Action item:
Within the material below, locate the line with "regRange a n 256" and the line with "if 0x400000 ≤ a ∧ a < 0x400800 then regWriteRange", then return those two lines and all lines between them, exactly as written.

Entries shown:
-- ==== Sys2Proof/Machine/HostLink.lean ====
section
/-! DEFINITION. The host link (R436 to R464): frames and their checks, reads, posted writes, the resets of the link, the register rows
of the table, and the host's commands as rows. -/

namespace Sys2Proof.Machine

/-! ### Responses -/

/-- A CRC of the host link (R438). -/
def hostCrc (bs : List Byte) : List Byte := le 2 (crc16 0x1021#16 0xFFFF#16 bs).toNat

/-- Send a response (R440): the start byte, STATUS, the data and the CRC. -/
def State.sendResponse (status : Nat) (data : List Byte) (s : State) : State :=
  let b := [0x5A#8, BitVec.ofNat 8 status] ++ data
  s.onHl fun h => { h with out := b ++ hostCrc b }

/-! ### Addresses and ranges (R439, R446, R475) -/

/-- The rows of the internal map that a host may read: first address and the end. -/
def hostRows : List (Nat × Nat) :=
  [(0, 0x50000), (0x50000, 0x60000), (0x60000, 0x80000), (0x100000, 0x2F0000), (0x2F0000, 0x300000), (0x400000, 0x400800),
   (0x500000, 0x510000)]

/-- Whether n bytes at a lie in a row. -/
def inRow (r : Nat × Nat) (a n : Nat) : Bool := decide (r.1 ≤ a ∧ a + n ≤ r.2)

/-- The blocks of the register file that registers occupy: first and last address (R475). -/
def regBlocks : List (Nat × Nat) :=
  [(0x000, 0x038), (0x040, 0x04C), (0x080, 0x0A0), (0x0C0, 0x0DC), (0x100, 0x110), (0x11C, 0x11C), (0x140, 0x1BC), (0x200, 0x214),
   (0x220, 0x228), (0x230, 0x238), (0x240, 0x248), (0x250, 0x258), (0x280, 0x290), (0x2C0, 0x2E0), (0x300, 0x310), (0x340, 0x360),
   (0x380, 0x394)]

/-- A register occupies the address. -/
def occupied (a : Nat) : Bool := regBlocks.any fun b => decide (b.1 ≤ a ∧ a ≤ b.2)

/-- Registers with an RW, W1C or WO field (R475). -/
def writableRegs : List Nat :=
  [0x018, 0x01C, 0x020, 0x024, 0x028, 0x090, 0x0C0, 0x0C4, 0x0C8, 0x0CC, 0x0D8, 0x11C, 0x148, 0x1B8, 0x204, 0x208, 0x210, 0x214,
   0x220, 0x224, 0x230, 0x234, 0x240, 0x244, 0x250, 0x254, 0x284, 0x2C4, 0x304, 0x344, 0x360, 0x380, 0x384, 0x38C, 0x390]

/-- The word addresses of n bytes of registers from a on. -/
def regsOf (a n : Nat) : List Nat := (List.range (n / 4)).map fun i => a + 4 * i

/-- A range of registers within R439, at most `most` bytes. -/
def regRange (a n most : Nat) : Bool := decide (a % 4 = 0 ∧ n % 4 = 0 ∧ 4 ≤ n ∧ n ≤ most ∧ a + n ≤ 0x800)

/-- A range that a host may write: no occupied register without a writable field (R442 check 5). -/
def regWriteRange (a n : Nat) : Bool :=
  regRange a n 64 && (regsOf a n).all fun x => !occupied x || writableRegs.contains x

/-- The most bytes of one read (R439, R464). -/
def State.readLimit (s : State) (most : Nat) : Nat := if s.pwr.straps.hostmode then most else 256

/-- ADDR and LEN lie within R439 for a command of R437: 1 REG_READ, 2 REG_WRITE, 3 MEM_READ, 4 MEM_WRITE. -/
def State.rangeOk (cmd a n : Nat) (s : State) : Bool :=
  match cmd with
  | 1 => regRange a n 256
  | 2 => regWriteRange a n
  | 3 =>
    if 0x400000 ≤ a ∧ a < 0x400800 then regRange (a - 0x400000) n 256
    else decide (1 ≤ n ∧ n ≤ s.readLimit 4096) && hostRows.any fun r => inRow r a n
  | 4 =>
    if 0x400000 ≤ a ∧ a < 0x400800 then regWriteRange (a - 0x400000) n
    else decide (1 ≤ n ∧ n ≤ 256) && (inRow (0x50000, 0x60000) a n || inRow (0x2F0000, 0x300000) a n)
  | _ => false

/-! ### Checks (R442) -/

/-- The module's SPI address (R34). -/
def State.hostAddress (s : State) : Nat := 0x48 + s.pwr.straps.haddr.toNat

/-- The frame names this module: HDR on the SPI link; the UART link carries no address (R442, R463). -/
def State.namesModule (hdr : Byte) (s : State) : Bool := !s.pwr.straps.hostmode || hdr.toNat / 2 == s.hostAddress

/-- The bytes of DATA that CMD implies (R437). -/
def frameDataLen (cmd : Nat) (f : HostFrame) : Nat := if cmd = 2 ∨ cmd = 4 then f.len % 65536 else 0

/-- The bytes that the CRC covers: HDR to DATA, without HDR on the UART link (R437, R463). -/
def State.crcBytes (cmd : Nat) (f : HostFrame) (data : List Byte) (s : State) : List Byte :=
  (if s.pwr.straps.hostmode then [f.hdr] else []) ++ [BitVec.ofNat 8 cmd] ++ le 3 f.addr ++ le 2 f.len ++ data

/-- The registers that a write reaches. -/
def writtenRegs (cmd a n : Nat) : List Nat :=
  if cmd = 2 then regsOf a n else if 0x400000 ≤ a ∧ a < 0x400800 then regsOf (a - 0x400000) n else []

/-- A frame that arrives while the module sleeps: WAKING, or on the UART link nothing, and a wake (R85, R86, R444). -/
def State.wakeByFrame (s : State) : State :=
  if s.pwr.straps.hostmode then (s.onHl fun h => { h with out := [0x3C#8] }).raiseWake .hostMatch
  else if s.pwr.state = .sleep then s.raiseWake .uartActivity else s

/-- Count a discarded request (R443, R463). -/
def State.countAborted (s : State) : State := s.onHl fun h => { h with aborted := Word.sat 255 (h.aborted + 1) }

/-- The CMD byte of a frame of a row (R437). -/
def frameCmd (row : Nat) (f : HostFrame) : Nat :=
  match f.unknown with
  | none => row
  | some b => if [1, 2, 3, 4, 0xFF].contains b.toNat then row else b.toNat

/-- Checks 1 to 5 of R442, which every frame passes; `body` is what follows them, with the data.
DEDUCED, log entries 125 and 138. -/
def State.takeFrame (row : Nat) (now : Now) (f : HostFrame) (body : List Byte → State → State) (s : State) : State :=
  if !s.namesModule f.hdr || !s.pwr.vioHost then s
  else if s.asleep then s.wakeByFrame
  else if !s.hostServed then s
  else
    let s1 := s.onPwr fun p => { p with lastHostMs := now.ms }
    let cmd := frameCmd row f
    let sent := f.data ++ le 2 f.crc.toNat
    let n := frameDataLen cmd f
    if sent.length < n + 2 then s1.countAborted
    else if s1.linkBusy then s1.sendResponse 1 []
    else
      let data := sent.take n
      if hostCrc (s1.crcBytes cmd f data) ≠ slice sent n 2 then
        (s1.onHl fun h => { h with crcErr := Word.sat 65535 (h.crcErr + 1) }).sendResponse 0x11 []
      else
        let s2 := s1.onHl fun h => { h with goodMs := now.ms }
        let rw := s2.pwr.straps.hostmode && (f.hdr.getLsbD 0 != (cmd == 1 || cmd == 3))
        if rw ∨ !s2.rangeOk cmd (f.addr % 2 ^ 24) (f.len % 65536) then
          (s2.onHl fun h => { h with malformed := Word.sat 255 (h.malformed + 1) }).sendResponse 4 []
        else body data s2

Written solution:
  | 1 => regRange a n 256
  | 2 => regWriteRange a n
  | 3 =>
    if 0x400000 ≤ a ∧ a < 0x400800 then regRange (a - 0x400000) n 256
    else decide (1 ≤ n ∧ n ≤ s.readLimit 4096) && hostRows.any fun r => inRow r a n
  | 4 =>
    if 0x400000 ≤ a ∧ a < 0x400800 then regWriteRange (a - 0x400000) n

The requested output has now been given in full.